● Information provided
=== Begin Enclosure ===
theorem loseLock_of_not_losesAt (ord : Order) (x : Rig) (s : Part) (h : ¬losesAt ord s x) :
    loseLock x (lossOf ord x) s = s := by
  unfold losesAt at h
  unfold loseLock isLocked
  cases hl : lossOf ord x with
  | none => rfl
  | some l => cases l <;> simp_all

/-- A boundary at which no receiver leaves LOCKED (R37). -/
theorem lossTurn_of_not_losesAt (ord : Order) (s : Part) (h : ∀ x, ¬losesAt ord s x) : lossTurn ord s = s := by
  unfold lossTurn
  rw [loseLock_of_not_losesAt ord .A s (h .A), loseLock_of_not_losesAt ord .B s (h .B)]

theorem trackerTurn_same (ord : Order) (s : Part) : Same lossBlocks s (trackerTurn ord s) := by
  unfold trackerTurn
  dsimp only
  have h1 (t : Tracker) : Same lossBlocks s (lossTurn ord { s with tracker := t }) :=
    ((withTracker_same _ _).mono (by decide)).trans (lossTurn_same _ _)
  split
  · exact (((h1 _).trans ((moveRing_same _ _ _).mono (by decide))).trans ((withTracker_same _ _).mono (by decide))).trans
      ((raiseAlign_same _ _ _ _).mono (by decide))
  · exact ((h1 _).trans ((withTracker_same _ _).mono (by decide))).trans ((raiseAlign_same _ _ _ _).mono (by decide))

theorem buttonTurn_same (x : Rig) (l : Bool) (s : Part) : Same [.panel, .groups, .gang] s (buttonTurn x l s) := by
  unfold buttonTurn
  dsimp only
  split
  · exact (withPanel_same _ _).step (press_same _ _) (by decide)
  · exact (withPanel_same _ _).mono (by decide)

theorem buttonsTurn_same (l : Lines) (b : Bool) (s : Part) : Same [.panel, .groups, .gang] s (buttonsTurn l b s) := by
  unfold buttonsTurn
  split <;> exact (buttonTurn_same _ _ _).trans (buttonTurn_same _ _ _)

theorem pressTurn_same (l : Lines) (o : Order) (s : Part) : Same [.panel, .groups, .gang] s (pressTurn l o s) := by
  unfold pressTurn
  split
  · exact (buttonsTurn_same _ _ _).trans ((applyPresses_same _).mono (by decide))
  · exact ((applyPresses_same _).mono (by decide)).trans (buttonsTurn_same _ _ _)

theorem requestTurn_same (l : Lines) (o : Order) (s : Part) :
    Same [.panel, .groups, .gang, .port] s (requestTurn l o s) := by
  unfold requestTurn; split
  · exact (pressTurn_same _ _ _).step (runMoves_same _ _) (by decide)
  · exact (runMoves_same _ _).step (pressTurn_same _ _ _) (by decide)

/-- The blocks that the groups' turn changes. -/
def switchBlocks : List Block := [.panel, .groups, .gang, .port, .program, .takeover, .tracker]

theorem switchTurn_same (l : Lines) (o : Order) (s : Part) : Same switchBlocks s (switchTurn l o s) := by
  unfold switchTurn
  dsimp only
  refine Same.trans ?_ ((publishOnAir_same _).mono (by decide))
  refine Same.trans ?_ ((settleArrivals_same _).mono (by decide))
  refine Same.trans ?_ ((startPendingMoves_same _).mono (by decide))
  refine Same.trans ?_ ((decideGroups_same _ _).mono (by decide))
  exact (((requestTurn_same _ _ _).mono (by decide)).trans ((startStrayMoves_same _).mono (by decide))).trans
    ((takeoverTurn_same _).mono (by decide))

theorem framesBefore_same (o : Order) (s : Part) : Same [.port, .program, .gang] s (framesBefore o s) := by
  unfold framesBefore
  have h : Same [.port, .program, .gang] s (if o.framesFirst = true then beginFrames s else s) := by
    by_cases h1 : o.framesFirst = true
    · rw [if_pos h1]; exact (beginFrames_same _).mono (by decide)
    · rw [if_neg h1]; exact Same.refl _ _
  by_cases h2 : o.gangFirst = true
  · simp only [h2, if_true]; exact h.step (beginGang_same _) (by decide)
  · simp only [h2]; exact h

theorem framesAfter_same (o : Order) (s : Part) : Same [.port, .program, .gang] s (framesAfter o s) := by
  unfold framesAfter
  have h : Same [.port, .program, .gang] s (if o.framesFirst = true then s else beginFrames s) := by
    by_cases h1 : o.framesFirst = true
    · rw [if_pos h1]; exact Same.refl _ _
    · rw [if_neg h1]; exact (beginFrames_same _).mono (by decide)
  refine Same.trans ?_ ((programHeader_same _).mono (by decide))
  by_cases h2 : o.gangFirst = true
  · simp only [h2, if_true]; exact h
  · simp only [h2]; exact h.step (beginGang_same _) (by decide)

theorem formSamples_same (s : Part) : Same [.samples, .program] s (formSamples s) := by
  intro b hb; cases b <;> first | rfl | simp at hb

theorem advanceRings_same (s : Part) : Same [.ring] s (advanceRings s) := by
  intro b hb; cases b <;> first | rfl | simp at hb

theorem samplePeriod_same (s : Part) :
    Same [.groups, .samples, .program, .port, .gang, .ring, .clock] s (samplePeriod s) := by
  unfold samplePeriod
  refine Same.trans ?_ ((withClock_same _ _).mono (by decide))
  refine Same.trans ?_ ((advanceRings_same _).mono (by decide))
  refine Same.trans ?_ ((settleArrivals_same _).mono (by decide))
  refine Same.trans ?_ ((completeFades_same _).mono (by decide))
  exact (tickFades_same _).step (formSamples_same _) (by decide)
=== End Enclosure ===
● What you will do
Extract all of the data above without altering anything.

● Task result
theorem loseLock_of_not_losesAt (ord : Order) (x : Rig) (s : Part) (h : ¬losesAt ord s x) :
    loseLock x (lossOf ord x) s = s := by
  unfold losesAt at h
  unfold loseLock isLocked
  cases hl : lossOf ord x with
  | none => rfl
  | some l => cases l <;> simp_all

/-- A boundary at which no receiver leaves LOCKED (R37). -/
theorem lossTurn_of_not_losesAt (ord : Order) (s : Part) (h : ∀ x, ¬losesAt ord s x) : lossTurn ord s = s := by
  unfold lossTurn
  rw [loseLock_of_not_losesAt ord .A s (h .A), loseLock_of_not_losesAt ord .B s (h .B)]

theorem trackerTurn_same (ord : Order) (s : Part) : Same lossBlocks s (trackerTurn ord s) := by
  unfold trackerTurn
  dsimp only
  have h1 (t : Tracker) : Same lossBlocks s (lossTurn ord { s with tracker := t }) :=
    ((withTracker_same _ _).mono (by decide)).trans (lossTurn_same _ _)
  split
  · exact (((h1 _).trans ((moveRing_same _ _ _).mono (by decide))).trans ((withTracker_same _ _).mono (by decide))).trans
      ((raiseAlign_same _ _ _ _).mono (by decide))
  · exact ((h1 _).trans ((withTracker_same _ _).mono (by decide))).trans ((raiseAlign_same _ _ _ _).mono (by decide))

theorem buttonTurn_same (x : Rig) (l : Bool) (s : Part) : Same [.panel, .groups, .gang] s (buttonTurn x l s) := by
  unfold buttonTurn
  dsimp only
  split
  · exact (withPanel_same _ _).step (press_same _ _) (by decide)
  · exact (withPanel_same _ _).mono (by decide)

theorem buttonsTurn_same (l : Lines) (b : Bool) (s : Part) : Same [.panel, .groups, .gang] s (buttonsTurn l b s) := by
  unfold buttonsTurn
  split <;> exact (buttonTurn_same _ _ _).trans (buttonTurn_same _ _ _)

theorem pressTurn_same (l : Lines) (o : Order) (s : Part) : Same [.panel, .groups, .gang] s (pressTurn l o s) := by
  unfold pressTurn
  split
  · exact (buttonsTurn_same _ _ _).trans ((applyPresses_same _).mono (by decide))
  · exact ((applyPresses_same _).mono (by decide)).trans (buttonsTurn_same _ _ _)

theorem requestTurn_same (l : Lines) (o : Order) (s : Part) :
    Same [.panel, .groups, .gang, .port] s (requestTurn l o s) := by
  unfold requestTurn; split
  · exact (pressTurn_same _ _ _).step (runMoves_same _ _) (by decide)
  · exact (runMoves_same _ _).step (pressTurn_same _ _ _) (by decide)

/-- The blocks that the groups' turn changes. -/
def switchBlocks : List Block := [.panel, .groups, .gang, .port, .program, .takeover, .tracker]

theorem switchTurn_same (l : Lines) (o : Order) (s : Part) : Same switchBlocks s (switchTurn l o s) := by
  unfold switchTurn
  dsimp only
  refine Same.trans ?_ ((publishOnAir_same _).mono (by decide))
  refine Same.trans ?_ ((settleArrivals_same _).mono (by decide))
  refine Same.trans ?_ ((startPendingMoves_same _).mono (by decide))
  refine Same.trans ?_ ((decideGroups_same _ _).mono (by decide))
  exact (((requestTurn_same _ _ _).mono (by decide)).trans ((startStrayMoves_same _).mono (by decide))).trans
    ((takeoverTurn_same _).mono (by decide))

theorem framesBefore_same (o : Order) (s : Part) : Same [.port, .program, .gang] s (framesBefore o s) := by
  unfold framesBefore
  have h : Same [.port, .program, .gang] s (if o.framesFirst = true then beginFrames s else s) := by
    by_cases h1 : o.framesFirst = true
    · rw [if_pos h1]; exact (beginFrames_same _).mono (by decide)
    · rw [if_neg h1]; exact Same.refl _ _
  by_cases h2 : o.gangFirst = true
  · simp only [h2, if_true]; exact h.step (beginGang_same _) (by decide)
  · simp only [h2]; exact h

theorem framesAfter_same (o : Order) (s : Part) : Same [.port, .program, .gang] s (framesAfter o s) := by
  unfold framesAfter
  have h : Same [.port, .program, .gang] s (if o.framesFirst = true then s else beginFrames s) := by
    by_cases h1 : o.framesFirst = true
    · rw [if_pos h1]; exact Same.refl _ _
    · rw [if_neg h1]; exact (beginFrames_same _).mono (by decide)
  refine Same.trans ?_ ((programHeader_same _).mono (by decide))
  by_cases h2 : o.gangFirst = true
  · simp only [h2, if_true]; exact h
  · simp only [h2]; exact h.step (beginGang_same _) (by decide)

theorem formSamples_same (s : Part) : Same [.samples, .program] s (formSamples s) := by
  intro b hb; cases b <;> first | rfl | simp at hb

theorem advanceRings_same (s : Part) : Same [.ring] s (advanceRings s) := by
  intro b hb; cases b <;> first | rfl | simp at hb

theorem samplePeriod_same (s : Part) :
    Same [.groups, .samples, .program, .port, .gang, .ring, .clock] s (samplePeriod s) := by
  unfold samplePeriod
  refine Same.trans ?_ ((withClock_same _ _).mono (by decide))
  refine Same.trans ?_ ((advanceRings_same _).mono (by decide))
  refine Same.trans ?_ ((settleArrivals_same _).mono (by decide))
  refine Same.trans ?_ ((completeFades_same _).mono (by decide))
  exact (tickFades_same _).step (formSamples_same _) (by decide)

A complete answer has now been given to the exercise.